In one embodiment, the allocation manager 241 or other component of
the server system 252 can select a line item to fill an ad space
based, at least in part, on the priority parameters of the matching
line items.
[0090] In one or more embodiments, a client device 250 can conduct
a client-side auction before sending the ad request to the
allocation manager 241. During the client-side auction, the client
device 250 can receive one or more pre-bids for the ad space from
one or more pre-bidding partners. The client device 250 can send
the pre-bids to the allocation manager 241 such as by adding data
indicative of the pre-bids to a URL (e.g., a URL that the software
application 255 calls to send an ad request to server system 252),
for example, the pre-bidder identifier and pre-bid value can be
encoded as key-value pairs in the URL's query string. After the
software application 255 calls the URL to send the ad request to
the server system 252, the allocation manager 241 or other
component of the server system 252 can parse the URL's query string
to determine the pre-bidder identifier and the pre-bid value for
each pre-bid.
[0091] In one or more embodiments, the allocation manager 241 or
other component of the server system 252 can also receive creative
data from client device 250 for the pre-bids such as creative
identifier or URL being added to the query string. In one or more
embodiments, the server system 252 can allocate ad space to a buyer
without conducting a server-side auction.
[0092] In one or more embodiments, the transaction manager 242 or
other component of the server system 252 can implement an auction
system that facilitates transactional aspects of ad space inventory
and impression trading involving brokers, buyers and sellers. For
example, the transaction manager 242 can process requests (e.g.,
deal or RTB requests) received from the allocation manager 241,
conduct auctions (e.g., on behalf of sellers and/or brokers),
return creatives to the allocation manager 241 or the software
application 255 executing on the client device 250, and/or return
auction-result data, for example. The transaction manager 242 can
store in the transaction data database 264 various transaction
information for each ad space that is transacted by the transaction
manager 242 or other components of the server system 252.
[0093] In one or more embodiments, a bidder system or bidder (e.g.,
bidder A 271) can perform bidding operations on behalf of a buyer.
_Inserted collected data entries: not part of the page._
-- ==== Sys2Proof/Word.lean ====
section
/-! DEFINITION. The widths of the machine's values (00_scope.md R9, R10). -/

namespace Sys2Proof

/-- A byte: 8 bits, read as an unsigned number 0 to 255 (R9). -/
abbrev Byte := BitVec 8

/-- A value of the program counter: 9 bits (R24). -/
abbrev PcWord := BitVec 9

/-- A register index that passed the check of R114: 0 to 7 (R20). -/
abbrev RegIndex := Fin 8

end Sys2Proof
end

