-- ==== Sys2Proof/Machine/Step.lean ====
section
/-! DEFINITION. The step of this hardware, and where the host places an instruction for it. -/

namespace Sys2Proof.Machine

/-- One step of this hardware (R110): the cycle with the parameters of R7. -/
def step (s : State) : Host.Outcome State Fault Refusal := cycle Config.hardware s

/-- The state with a word of the opcode table stored at the pc, and STATUS = Running, which a step needs (R110): it stands
for the host's load and run (log entry 3). -/
def State.withFetchWord (s : State) (nbits w : Nat) : State := (s.placeAtPc (tableBytes nbits w)).start

end Sys2Proof.Machine
end

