-- ==== Sys2Proof/Machine/Core.lean ====
section
/-! DEFINITION. The machine as the host sees it. -/

def Sys2Proof.core : Host.Core :=
  { State := Sys2Proof.Machine.State
    Fault := Sys2Proof.Machine.Fault
    Refusal := Sys2Proof.Machine.Refusal
    step := Sys2Proof.Machine.step
    reset := Sys2Proof.Machine.State.reset }
end

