-- ==== Sys2Proof/Laws/Ops.lean ====
section
/-! SUPPORT. One lemma per answer of each shared operation, so that no proof unfolds it. -/

namespace Sys2Proof.Machine

@[simp] theorem State.settle_ok (s t : State) : s.settle (.ok t) = .next t := rfl

@[simp] theorem State.settle_error (s : State) (f : CoreFault) : s.settle (.error f) = .next (s.raise f) := rfl

theorem State.memByte?_of_lt (s : State) {a : Nat} (h : a < 256) : s.memByte? a = some (s.mem.read a) := if_pos h

theorem State.memByte?_of_ge (s : State) {a : Nat} (h : 256 ≤ a) : s.memByte? a = none :=
  if_neg (by unfold Config.memSize; omega)

/-- What `memByte?` can answer. -/
theorem State.memByte?_eq_some (s : State) {a : Nat} {b : Byte} :
    s.memByte? a = some b ↔ a < 256 ∧ s.mem.read a = b := by
  unfold State.memByte? Config.memSize
  split <;> simp_all

theorem State.memByte?_eq_none (s : State) {a : Nat} : s.memByte? a = none ↔ 256 ≤ a := by
  unfold State.memByte? Config.memSize
  split <;> simp_all

theorem State.memRead_of_lt (s : State) {a : Nat} (h : a < 256) : s.memRead a = .ok (s.mem.read a) := by
  rw [State.memRead, s.memByte?_of_lt h]

theorem State.memRead_of_ge (s : State) {a : Nat} (h : 256 ≤ a) : s.memRead a = .error (.addressOutOfRange a) := by
  rw [State.memRead, s.memByte?_of_ge h]

theorem State.memWrite_of_lt (s : State) {a : Nat} (v : Byte) (h : a < 256) : s.memWrite a v = .ok (s.putByte a v) :=
  if_pos h

theorem State.memWrite_of_ge (s : State) {a : Nat} (v : Byte) (h : 256 ≤ a) :
    s.memWrite a v = .error (.addressOutOfRange a) := if_neg (by unfold Config.memSize; omega)

theorem State.pushAddress_lt (s : State) : s.pushAddress < 256 := (s.sp - 1).isLt

theorem State.popAddress_lt (s : State) : s.popAddress < 256 := s.sp.isLt

theorem State.pushAddress_eq (s : State) (h : s.sp ≠ 0) : s.pushAddress = s.sp.toNat - 1 := by
  unfold State.pushAddress
  bv_omega

theorem State.openSlot_of_zero (s : State) (h : s.sp = 0) : s.openSlot = .error .stackOverflow := if_pos h

theorem State.openSlot_of_room (s : State) (h : s.sp ≠ 0) : s.openSlot = .ok (s.setSp (s.sp - 1)) := if_neg h

theorem State.topOfStack_of_full (s : State) (h : s.sp = 255) : s.topOfStack = .error .stackUnderflow := if_pos h

theorem State.topOfStack_of_below (s : State) (h : s.sp ≠ 255) : s.topOfStack = .ok (s.mem.read s.popAddress) := by
  rw [State.topOfStack, if_neg h, s.memRead_of_lt s.popAddress_lt]

theorem State.returnAddress_of_fits (s : State) (h : s.pc.toNat + 2 < 256) :
    s.returnAddress = .ok (BitVec.ofNat 8 (s.pc.toNat + 2)) := if_pos h

theorem State.returnAddress_of_high (s : State) (h : 256 ≤ s.pc.toNat + 2) :
    s.returnAddress = .error (.addressOutOfRange (s.pc.toNat + 2)) := if_neg (by unfold Config.memSize; omega)

/-- A target byte names the same address in the pc. -/
@[simp] theorem zext9_toNat (v : Byte) : (zext9 v).toNat = v.toNat := by
  have := v.isLt
  simp [zext9]
  omega

/-- The common advance is exact where its sum is a pc value. -/
theorem State.advance_pc_toNat (s : State) {n : Nat} (h : s.pc.toNat + n + 1 < 512) :
    (s.advance n).pc.toNat = s.pc.toNat + n + 1 := by
  rw [State.advance_pc, BitVec.toNat_add, BitVec.toNat_ofNat]
  omega

/-- Narrowing an exact result keeps it modulo 256. -/
@[simp] theorem trunc8_toNat (n : Nat) : (trunc8 n).toNat = n % 256 := by
  simp [trunc8]

/-- CMP's three flags are exclusive and one of them is set. -/
theorem compareFlags_atMostOne (x y : Byte) : (compareFlags x y).AtMostOne := by
  unfold compareFlags Flags.AtMostOne
  simp
  omega

end Sys2Proof.Machine
end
For example, the bidder can receive bid-specific information (e.g.,
one or more of maximum bid price, target user areas or segments,
start and end dates, budget) as input and can generate a bid for a
particular instance of an ad space inventory. As another example, a
buyer can set up (e.g., through an API or web pages provided by the
server system 252) a campaign targeting an ad space inventory with
a set of bid-specific information for the ad space inventory and
store the bid-specific information in bid data database 266. In one
or more embodiments, a bidder can operate outside of or otherwise
remote from the server system 252, such as bidder D 258. Continuing
with this example, the transaction manager 242 can generate a bid
request including information about the ad space, the user, and so
forth, and can send the bid request to multiple bidders such as
bidder A 271, bidder B 272, and bidder C 273, as well as via the
networks 243 to servers of other bidders (e.g., bidder D 258).
These bid requests (which can be encoded or compressed) can be
composed in various formats such as JSON format and sent to bidders
utilizing various protocols such as HTTP POST. The winning bid
price can be the highest bid price, a second highest bid price of
the auction as determined by Vickrey auction or other second-price
auction mechanisms or determined via another winning bidding
mechanism or policy.
[0094] In one or more embodiments, each bidder can determine an
appropriate bid based on its own requirements (e.g., budget,
targets in placements, and so forth) and can selectively submit a
bid response such as including a bid price and/or an identifier of
a creative to be served to the transaction manager 242 or other
component of server system 252. In one or more embodiments, the
transaction manager 242 or other component of server system 252 can
determine a winning bid (e.g., a highest bid) among bid responses
received within a specified time period (e.g., 100 milliseconds
although other time limits can be applied). In one or more
embodiments, the transaction manager 242 or other component of
server system 252 can provide a creative associated with the
winning bid or identification information (e.g., a URL) of the
winning bid creative, such as via the allocation manager 241, which
can cause the application 255 to display the creative in the ad
space in the user interface 254. In one embodiment, the client
device 250 can obtain the creative for the winning bid based on a
received URL which enables retrieving the creative from another
source, such as an ad server (e.g., ad server 244, or ad servers
257 external to the server system 252), or from servers of a
content distribution network (CDN) 261. In one or more embodiments
for ad campaign line items, the creatives or URLs of the creatives
associated with the line items can be provided (e.g., by the buyer)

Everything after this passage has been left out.